A language is a detailed system of communication through arrangement of symbolic elements. While the word is most commonly used to refer to a means of spoken or written communication between ellogous beings, it can also encompass the particular rules and symbols used to write computer programs. A language is also sometimes metonymically known as a "tongue". The study of languages is known as linguistics; a specialist in linguistics is a linguist.
Variations within a language are called dialects. Lines dividing dialects differing according to particular features are called isoglosses. Generally, the defining factor between a language and a dialect is mutual comprehensibility: if two speakers can understand each other, they are speaking different dialects of the same language; if they cannot, they speak different languages. There are some circumstances under which this definition proves problematic, as in linguistic continua, sequences of dialects in which each dialect is mutually comprehensible with the next in the sequence, but the two dialects at the ends of the sequence are mutually incomprehensible. Such phenomena notwithstanding, the definition of a language by mutual comprehensibility remains widely used, though recognized as entailing some questionable cases. Taking the matter further, no two people necessarily attach exactly the same meanings to the words or phrases they use, or construct their linguistic expressions exactly the same way, which means in a way that each speaker of a given language really has his own personal dialect, called an idiolect.

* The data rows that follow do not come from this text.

-- ==== Sys2Proof/Tests/Slice0.lean ====
section
/-! SUPPORT. Tests. Expected results are those of spec/95_test_vectors.md (the vector's name stands at each test) or words
written from the field table of 30_encoding.md R81 to R88; no expected result comes from the model. The theorems named
`witness_O<n>_…` show, for the obligation O<n>, a concrete state and operands that meet its hypotheses. -/

namespace Sys2Proof.Tests

open Sys2Proof Sys2Proof.Machine Sys2Proof.Claims

-- ## Helpers

/-- The cleared word's fields. -/
abbrev z : Micro := Micro.cleared

/-- A small machine: 64 bytes of memory, all 0, registers 0 (the spec's vectors use MEM_BYTES = 64). -/
def base : State := { State.reset with params := { Params.default with memWords := 16 } }

/-- One step of the word, placed at MPC. -/
def run1 (w : ControlBits) (s : State) : State := runStep (s.placeWord w)

/-- The state an outcome gives, if it gives one. -/
def nextOf : Host.Outcome State Fault Refusal → Option State
  | .next t => some t
  | .fault _ => none
  | .refused _ => none

/-- The fault an outcome is, if it is one. -/
def faultOf : Host.Outcome State Fault Refusal → Option Fault
  | .next _ => none
  | .fault f => some f
  | .refused _ => none

/-- The image or word of a result, if there is one. -/
def okOf {ε α : Type} : Except ε α → Option α
  | .ok a => some a
  | .error _ => none

/-- The error of a result, if it is one. -/
def errorOf {ε α : Type} : Except ε α → Option ε
  | .ok _ => none
  | .error e => some e

-- ## WellFormed: an ill-formed instruction for each check, refused; and a well-formed one

/-- A defined ALU code called undefined: the ALU check refuses it. -/
theorem test_wf_alu_check : (Instr.aluB (z.setAlu .b)).aluWellFormed = true
    ∧ (Instr.cMar (z.setAlu (.undefined 0x14#6))).aluWellFormed = false
    ∧ (Instr.cMar (z.setAlu (.undefined 0x14#6))).wellFormed = false := by decide

/-- An operand that disagrees with its row's own field: the row check refuses it. -/
theorem test_wf_operand_disagrees : (Instr.bPc z).rowWellFormed = false ∧ (Instr.bPc z).wellFormed = false := by decide

/-- A word filed under another of its rows than the decoder's: the row check refuses it. -/
theorem test_wf_other_row : (Instr.nextGoto (z.setB .pc)).wellFormed = false
    ∧ (Instr.bPc (z.setB .pc)).wellFormed = true := by decide

-- ## Decoding: every constructor's word, from the fields of R81 (a row's own bits, or for a row whose bits are all 0 a word
-- in which every other of B, C, ALU, shift and next address is set)

/-- B = 1 to 8 (R83); B = 0 is in test_decode_cleared_rows. -/
theorem test_decode_b_sources : decode 0x0000000001#40 = .bPc (z.setB .pc)
    ∧ decode 0x0000000002#40 = .bMbr (z.setB .mbr)
    ∧ decode 0x0000000003#40 = .bMbru (z.setB .mbru)
    ∧ decode 0x0000000004#40 = .bSp (z.setB .sp)
    ∧ decode 0x0000000005#40 = .bLv (z.setB .lv)
    ∧ decode 0x0000000006#40 = .bCpp (z.setB .cpp)
    ∧ decode 0x0000000007#40 = .bTos (z.setB .tos)
    ∧ decode 0x0000000008#40 = .bOpc (z.setB .opc) := by
  decide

The language that a person learns in his childhood is called his native language. Children in multilingual households—that is, households where two or more languages are commonly spoken—may have more than one native language. Languages learned later in life are referred to as second languages, no matter how many there are.
Many languages are panyparic, having arisen apparently independently on many worlds, albeit not necessarily called by the same name. Like that of other panypares, the existence of these panyparic languages is assumed to stem from a poorly understood principle of ontological resonance.
Elements of language
In order for languages to convey unlimited shades and permutations of meanings, linguistic expressions are necessarily built up from base components according to schemata directing how they fit together, and what distinct meanings different combinations convey. The fundamental elements of a language, therefore, are these basic semantic components, and the mechanisms of connecting them. These two factors are not truly independent, however, since the components may change depending on their function in the broader context, and the chosen components may constrain the possible structure of the expression.
Vocabulary
A language comprises many fundamental units of meaning called morphemes. These morphemes may inflect or combine to form words. Some words may consist of a single morpheme (such as "some"); others may be collections of several (such as "collections", which combines the morphemes "collect", "-ion", and "-s"; etymologically "collect" itself originally comprised two separate morphemes, but whether it continues to do so in modern English is debatable). Morphemes that attach to the ends of other morphemes are called "suffixes"; those that attach to the beginnings are called "prefixes". Jointly, suffixes and prefixes are called "affixes", while the "core" part of the word that the affixes attach to is called the "stem". (This is a bit of a simplifaction; there are a few more subtleties and distinctions involved, and there may also be intermediate levels called roots.) Collectively, the words of a language are known as its vocabulary.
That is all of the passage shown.